Influence marketing

6 mistakes not to make with Influencer Marketing

, 1 March 2018

Unlike online advertising or SEO, both of which are almost as old as the Internet, Influencer Marketing is a relatively new channel for online marketing, and many companies are starting to become interested in it. If you are one of them, here are the 6 most common mistakes which can be made in the area. Thanks to this article, you will avoid them and maximize your next campaign’ chances of success!

Mistake 1: Focusing exclusively on Instagram

This is the most common mistake: believing that Influencer Marketing is synonymous with Instagram. In fact, a large part of company budgets is dedicated to the photo-sharing social network. The competition is therefore fierce, and the platform is close to an overdose of advertising. Some instagrammers publish sponsored content every second day, and their audience is beginning to question more and more the authenticity of all these recommendations.


This year again, Instagram remains largely the platform of choice of advertisers… mistakenly? (Credit photo : Adweek – Source données: Hashoff)

Influencers in the broad sense are opinion leaders who can, among other things, get their audience to make purchases. They can be found not only on other networks like Youtube or Twitter, but also on blogs. What’s more, with these influencers being less inundated with proposals, your partnership is more likely to receive positive feedback from their followers.

We’d just like to mention that if you want to deal with the most influential blogs in your field,‘s online networking platform is your ally. And to find out more, check out our latest article on the topic: How to identify and work with influential blogs.


Mistake 2: Considering only the major influencers

Many marketers are striving to partner with the biggest influencers in their field. “Mega-influencers” charge a fortune for any partnership. And they are beset with proposals. Even if you manage to make a deal, it’s not sure that your offer will stand out among all the sponsored products and services on the star influencer’s content feed.

Depending on the purpose of your campaign, it may be wise to use micro-influencers (less than 100,000 subscribers). The partnership will be less expensive and will offer up to 60% higher engagement rates. In addition, they will often be more creative than the sometimes less blasé than mega-influencers…


Mistake 3: Imposing excessive brand guidelines

If you want to maximize your communication and don’t accept any infringements, even anecdotal, on your brand guidelines, then Influencer Marketing may not be appropriate for your brand.

Drawing red lines, trying to impose your style? You’re on the wrong track.  (Credit photo : Neonbrand, Unsplash)

The success of this channel consists of authenticity. The influencer knows their audience and knows how to offer engaging content. It is natural to draw red lines and validate the content before publication. On the other hand, it is counterproductive to want to duplicate your corporate communication on the influencer channels.

Mistake 4: multiple “one shot” partnerships

You carry out an influential campaign and then move on to the next by starting over from the beginning? It’s possible, but you’re forsaking the lessons leaned from your first campaign.

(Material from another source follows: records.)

-- ==== Sys2Proof/Machine/Buffers.lean ====
section
/-! DEFINITION. Memory commands: BUF_DECLARE, BUF_RELEASE, PIN_HINT, HOST_READ, HOST_WRITE, MODEL_LOAD and MODEL_UNLOAD
(R241 to R249, R257 to R264, R498). -/

namespace Sys2Proof.Machine

/-- A buffer handle of the queue's partition (R95). -/
def Core.bufOf (c : Core) (part h : Nat) : Except Stop Buffer :=
  if handlePart h != part then .error (.violation 1 h)
  else
    match c.buf? part (handleNum h) with
    | some b => .ok b
    | none => .error .malformed

/-- A scale handle in a declaration: 0, or a BYTES buffer of the partition and kind (R244). -/
def Core.scaleRef (c : Core) (part kind h : Nat) : Except Stop Unit :=
  if h == 0 then .ok ()
  else do
    let b ← c.bufOf part h
    need (isBytes b.desc.dtype && b.kind == kind) .malformed

/-- Pages of one copy at the planned maximum (R245, R257). -/
def pageCount (d : Desc) (page : Nat) : Nat := ceilDiv d.maxRows (16 * 2 ^ page)

/-- What R244 asks of a declaration of a kind, its scale handles apart. BYTES is of rank 1 (Table 4-12), and of rank 2 for the labels
of Table 14-4, which a declaration cannot tell apart (log 52). -/
def declOk (d : Desc) (kind page : Nat) : Bool :=
  d.handle == 0 && d.ok && decide (kind < 3) && (kind == 2 || page == 0) && decide (page ≤ 4) &&
    (kind != 1 || !d.dynamic) && (!isBytes d.dtype || decide (d.rank ≤ 2)) &&
    (kind != 2 || (d.rank == 2 && (d.isType 0xB || d.isType 0xC || isF8 d.dtype) && d.bare && decide (pageCount d page ≤ 65536)))

/-- On-chip room of a partition for one TENSOR copy (R241, R245). -/
def Part.room (p : Part) : Nat :=
  p.tillers.length * 12582912 + p.grants.granary * 65536 - p.tillers.length * 262144

/-- The next buffer number: numbers only rise, so none is used twice (R247); the step is a free choice below 256. -/
def nextNum (draw : Nat) (p : Part) : Nat := p.nextBuf + Config.freeNat draw 0 % 256

/-- BUF_DECLARE (R244, R245). -/
def declare (e : Env) (c : Core) : Except Stop (Core × Option Run) := do
  let l ← e.hostRead c (e.long 0) 64
  let kind := e.word 2 % 4
  let page := e.word 2 / 16 % 8
  match parseDesc l with
  | none => .error .malformed
  | some d =>
    c.scaleRef e.part kind d.scaleH
    c.scaleRef e.part kind d.rowH
    need (declOk d kind page) .malformed
    let p := c.part e.part
    need (decide ((c.buffers.filter (·.part == e.part)).length < 65536) && (kind != 0 || decide (d.capacity ≤ p.room)) &&
      (kind == 2 || d.scope != 0 || c.dramFits e.part d.capacity 0)) (.fail .noSpace none)
    let n := nextNum e.draw p
    let c := c.updPart e.part fun p => { p with nextBuf := n + 1 }
    let c := { c with buffers := c.buffers ++ [{ part := e.part, num := n, kind := kind, page := page, desc := d }] }
    .ok (if d.scope == 0 then c.reserve e.part n .shared else c, some (quick (handleOf e.part n)))

def execBufDeclare (c : Cmd) (s : State) : Host.Outcome State Fault Refusal :=
  onCoreA (Core.command 0x6001 c declare) s

/-- A loaded program names a buffer. -/
def Core.named (c : Core) (part n : Nat) : Bool := c.programs.any fun p => p.part == part && p.bufs.contains n

/-- An unfinished command reads or writes a buffer: one in flight, or a fetched transfer of another queue or ahead of
`e` in its own. -/
def Env.inUse (e : Env) (c : Core) (n : Nat) : Bool :=
  c.runs.any (fun r => r.part == e.part && (r.ins.contains n || r.outs.any (·.buf == n))) ||
  c.qs.any fun x => x.2.part == e.part && x.2.fetched.any fun f =>
    (f.op == 0x6003 || f.op == 0x6004) && handleNum f.cmd.w0.toNat == n && (x.1 != e.q || decide (f.n < e.n))

/-- BUF_RELEASE (R247). -/
def releaseBuf (e : Env) (c : Core) : Except Stop (Core × Option Run) := do
  let b ← c.bufOf e.part (e.word 0)
  need (e.sub == 0 || b.kind == 2) .malformed
  let key ← if e.sub == 1 && bitAt 31 (e.word 2) then
      (match c.binding? (e.word 2 % 4096) with
        | none => .error .malformed
        | some x => if x.part == e.part then .ok (CopyKey.binding x.num) else .error (.violation 1 (e.word 2 % 4096)))
    else .ok .shared
  need (!c.named e.part b.num && !e.inUse c b.num) (.state 0x31)
  if e.sub == 0 then
    .ok ({ c with buffers := listSet c.buffers (fun x => x.part == e.part && x.num == b.num) fun x => { x with releasing := true } },
      some (quick 0))
  else
    let first := ceilDiv (e.word 1) (16 * 2 ^ b.page)
    .ok ({ c with copies := listSet c.copies (fun x => x.part == e.part && x.buf == b.num && x.key == key) fun x =>
        { x with freeing := (x.freeing ++ x.pages.filter fun p => decide (first ≤ p)).dedup } }, some (quick 0))

def execBufRelease (c : Cmd) (s : State) : Host.Outcome State Fault Refusal :=
  onCoreA (Core.command 0x6002 c releaseBuf) s

/-- PIN_HINT (R263): a buffer handle and a program handle are not told apart, so every object that the handle names
takes the hint (log 26). -/
def pinHint (e : Env) (c : Core) : Except Stop (Core × Option Run) := do
  let h := e.word 0
  need (handlePart h == e.part) (.violation 1 h)
  let n := handleNum h
  need ((c.buf? e.part n).isSome || (c.prog? e.part n).isSome) .malformed
  let tier := e.word 1 % 4
  let group := e.word 1 / 256
  .ok ({ c with
    buffers := listSet c.buffers (fun x => x.part == e.part && x.num == n) fun x => { x with tier := tier, group := group }
    programs := listSet c.programs (fun x => x.part == e.part && x.num == n) fun x => { x with group := group } },
    some (quick 0))

def execPinHint (c : Cmd) (s : State) : Host.Outcome State Fault Refusal :=
  onCoreA (Core.command 0x6005 c pinHint) s

/-! ### Host transfers -/

/-- The transfer of `bytes` bytes between host memory and the granary or DRAM (Table 9-6): entries of the two ends. -/
def hostMove (c : Core) (rate bytes hostEntry entry : Nat) : Piece :=
  transfer 6 bytes 1000 rate (max 1 c.hostFull) [(hostEntry, bytes), (entry, bytes)]
    ((1, bytes) :: (if entry == 25 || entry == 26 then [(0, bytes)] else []))

/-- Stages of a transfer between host memory and a copy (Table 9-6): the host row to or from the granary, and what leads from there to
the copy's place or from it. -/
def hostPieces (e : Env) (c : Core) (bytes : Nat) (to_ : Bool) (p : Place) : List Piece :=
  let host := hostMove c (e.hostRate c) bytes (if to_ then 36 else 37) (if to_ then 24 else 23)
  match p with
  | .dram _ =>
    let leg := transfer 4 bytes 400 (e.dramRate c) 493000 (if to_ then [(23, bytes), (26, bytes)] else [(25, bytes), (24, bytes)]) [(0, bytes)]
    if to_ then [host, leg] else [leg, host]
  | .scratch .. =>
    let leg : Piece := .move bytes 1024 24 [(20, 1), (if to_ then 23 else 24, 1)]
    if to_ then [host, leg] else [leg, host]
  | _ => [host]

/-- The buffer and copy of a host transfer: a program names any copy, a ring only a shared one (R260). -/
def Env.hostBuf (e : Env) (c : Core) : Except Stop (Buffer × CopyKey) :=
  if e.inst.isSome then do
    let a ← e.arg c 0
    .ok (a.buf, a.key)
  else do
    let _ ← c.bufOf e.part (e.word 0)
    let b ← c.bufOf e.part (handleOf e.part (e.bufNum c (e.word 0)))
    need (b.desc.scope == 0) .malformed
    .ok (b, .shared)

/-- The checks of R260 in order: nothing to do, beyond the capacity, outside the windows. -/
def Env.hostRange (e : Env) (c : Core) (b : Buffer) (wr : Bool) : Except Stop Unit := do
  need (e.nat 4 != 0) (.fail .zeroShape none)
  need (decide (e.nat 3 + e.nat 4 ≤ b.desc.capacity)) .malformed
  e.window c wr (e.long 1) (e.nat 4)

/-- The handle that a host transfer names. -/
def Env.hostHandle (e : Env) : Nat := ((e.dWord 0).map (·.handle)).getD (e.word 0)

/-- HOST_READ. -/
def hostReadRun (e : Env) (c : Core) : Except Stop Run := do
  e.ready c
  let x ← e.hostBuf c
  let b := x.1
  e.hostRange c b false
  need (!c.isView e.part e.hostHandle) (.state 0x39)
  e.mayRead c
  let len := e.nat 4
  let off := e.nat 3
  let rb := rowBytes b.desc.dtype (dim b.desc.maxDims 0)
  let pages := newPages c b x.2 (off / rb) ((off + len - 1) / rb + 1 - off / rb)
  need (pagesFit c b pages) (.fail .noSpace none)
  let cp := c.copy e.part b.num x.2
  let data := Memory.read c.host.mem (e.long 1) len
  let r : Run :=
    { outs := [{ part := e.part, buf := b.num, key := x.2, data := Memory.write cp.data off data, patch := some (off, data)
                 whole := off == 0 && len == b.desc.capacity, words := wordsIn off len, pages := pages }] }
  .ok { r with pieces := hostPieces e c len true cp.place, bytes := len }

def execHostRead (c : Cmd) (s : State) : Host.Outcome State Fault Refusal :=
  onCoreA (Core.command 0x6003 c (runOnly hostReadRun)) s

/-- HOST_WRITE: posted writes of the bytes, issued when its last step ends. -/
def hostWriteRun (e : Env) (c : Core) : Except Stop Run := do
  e.ready c
  let x ← e.hostBuf c
  let b := x.1
  e.hostRange c b true
  let len := e.nat 4
  let off := e.nat 3
  let cp := c.copy e.part b.num x.2
  let r : Run :=
    { ins := [b.num], post := .hostWrite (e.long 1) (Memory.read cp.data off len)
      status := if cp.lost.any fun l => (wordsOf off len).contains l then .dataLost else .ok }
  .ok { r with pieces := hostPieces e c len false cp.place, bytes := len }

def execHostWrite (c : Cmd) (s : State) : Host.Outcome State Fault Refusal :=
  onCoreA (Core.command 0x6004 c (runOnly hostWriteRun)) s

/-! ### Models -/

/-- Entry `i` of a model image, counted from 0: descriptor with references, offset, length; none where a reserved byte
is not 0 or the descriptor cannot be read (Table 9-4). -/
def modelEntry (l : List Byte) (i : Nat) : Option (Desc × Nat × Nat) :=
  let x := (l.drop (64 + 128 * i)).take 128
  match parseDesc (x.take 64) with
  | none => none
  | some d => if zeroAt x 80 128 then some (d, leAt x 64 8, leAt x 72 8) else none

/-- A reference of an entry names a BYTES entry of the image, or is 0 (R248). -/
def refOk (es : List (Option (Desc × Nat × Nat))) (r : Nat) : Bool :=
  r == 0 ||
    match es[r - 1]? with
    | some (some x) => isBytes x.1.dtype
    | _ => false

/-- Entry checks of R248. -/
def modelEntryOk (es : List (Option (Desc × Nat × Nat))) (len : Nat) : Option (Desc × Nat × Nat) → Bool
  | none => false
  | some (d, off, n) => declOk d 1 0 && n == d.capacity && decide (off + n ≤ len) && refOk es d.scaleH && refOk es d.rowH

/-- MODEL_LOAD (R248). -/
def modelLoad (e : Env) (c : Core) : Except Stop (Core × Option Run) := do
  let p := c.part e.part
  let len := e.word 2
  let l ← e.hostRead c (e.long 0) len
  let n := leAt l 8 4
  need (leAt l 0 4 == 0x4D534341 && leAt l 4 2 == 1 && decide (1 ≤ n) && decide (n ≤ 65535) && zeroAt l 6 8 &&
    zeroAt l 12 64 && decide (64 + 128 * n ≤ len)) (.fail .malformed (e.detailAt 0))
  let es := (List.range n).map (modelEntry l)
  match (List.range n).find? fun i => !modelEntryOk es len (es.getD i none) with
  | some i => .error (.fail .malformed (e.detailAt (i + 1)))
  | none => do
    need (!p.modelRun) (.state (pstateCode .loading))
    let ds := es.filterMap id
    need (decide ((c.buffers.filter (·.part == e.part)).length + n ≤ 65536) &&
      c.dramFits e.part (ds.foldl (fun t x => t + if x.1.scope == 0 then x.1.capacity else 0) 0) 0) (.fail .noSpace none)
    let first := nextNum e.draw p
    let h (r : Nat) : Nat := if r == 0 then 0 else handleOf e.part (first + r - 1)
    let bufs := ds.zipIdx.map fun x =>
      ({ part := e.part, num := first + x.2, kind := 1, page := 0, model := true
         desc := { x.1.1 with scaleH := h x.1.1.scaleH, rowH := h x.1.1.rowH } } : Buffer)
    let outs := ds.zipIdx.map fun x =>
      ({ part := e.part, buf := first + x.2, key := .shared, whole := true
         data := Memory.write [] 0 ((l.drop x.1.2.1).take x.1.2.2) } : Out)
    let c := c.updPart e.part fun p => { p with nextBuf := first + n, modelRun := true }
    let r : Run := { outs := outs, post := .modelLoad e.part, detail := handleOf e.part first }
    let bytes := ds.foldl (fun t x => t + x.2.2) 0
    let c := { c with buffers := c.buffers ++ bufs }
    let c := (bufs.filter (·.desc.scope == 0)).foldl (fun c b => c.reserve e.part b.num .shared) c
    .ok (c, some { r with pieces := hostPieces e c bytes true (.dram 0), bytes := bytes })

def execModelLoad (c : Cmd) (s : State) : Host.Outcome State Fault Refusal :=
  onCoreA (Core.command 0x7003 c modelLoad) s

/-- MODEL_UNLOAD (R249): it completes at the boundary that releases the buffers. A second one while one waits for that boundary
completes with STATE, detail 0x13 for RESIDENT (DESIGN CHOICE, log 52): no rule names it. -/
def modelUnload (e : Env) (c : Core) : Except Stop (Core × Option Run) := do
  need (c.part e.part).unloading.isNone (.state (pstateCode .resident))
  need (!(c.buffers.any fun b => b.part == e.part && b.model && c.named e.part b.num)) (.state 0x31)
  .ok (c.updPart e.part fun p => { p with unloading := some e.cmd }, none)

def execModelUnload (c : Cmd) (s : State) : Host.Outcome State Fault Refusal :=
  onCoreA (Core.command 0x7004 c modelUnload) s

end Sys2Proof.Machine
end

If you find an influencer whose audience has proved very responsive to your partnership, then you have every interest in renewing the experience. Even better, why not make this influencer a Brand Ambassador? This may take the form of an exclusive contract, or not. However, make sure that posts or sponsored articles are kept to a minimum, so as not to overwhelm the influencer’s audience. In the long run, an ongoing partnership will be seen as a guarantee of authenticity by your respective targets.


Mistake 5: Hiding the nature of the partnership

It’s tempting, but risky. Some brands have ran into trouble. For example the YouTuber Norman and games company Ubisoft had to beat a retreat after the posting of a promotional clip for the Assassin’s Creed game, without mentioning the partnership. It not only drew criticism from Internet users, but also gave rise to a warning from the French competition regulator.


Don’t hide the true face of your sponsored content. (Credit photo : Stokpic, Pexels)

We recommend that you always be transparent. Moreover, it is wrong to believe that this type of partnership is badly perceived by the user. For example, as we reported recently in in this post on sponsored articles, 84% of senior executives are open to sponsored content as long as it is of high quality and useful.

Mistake 6: Choosing the wrong compensation model

Of course, it is much cheaper to compensate an influencer with a free product than with cash. Be sure to offer a fair remuneration in relation to the targeted profile. Otherwise, you could alienate the influencer you want to attract. By definition, an influencer is a thought leader, and conveying a bad image of your brand to them is a real risk.


Straightforward pay is often the best compensation to offer an influencer, even if brands tend to want to find various and varied compensation schemes… risking alienating the influencer. (Credit photo : Rawpixel, Pexels)

A survey published in 2016 by Altimeter and TapInfluencer warns: 72% of influencers surveyed say brands offer inadequate compensation. That is, in their point of view, the biggest mistake made by advertisers! Don’t be one of those.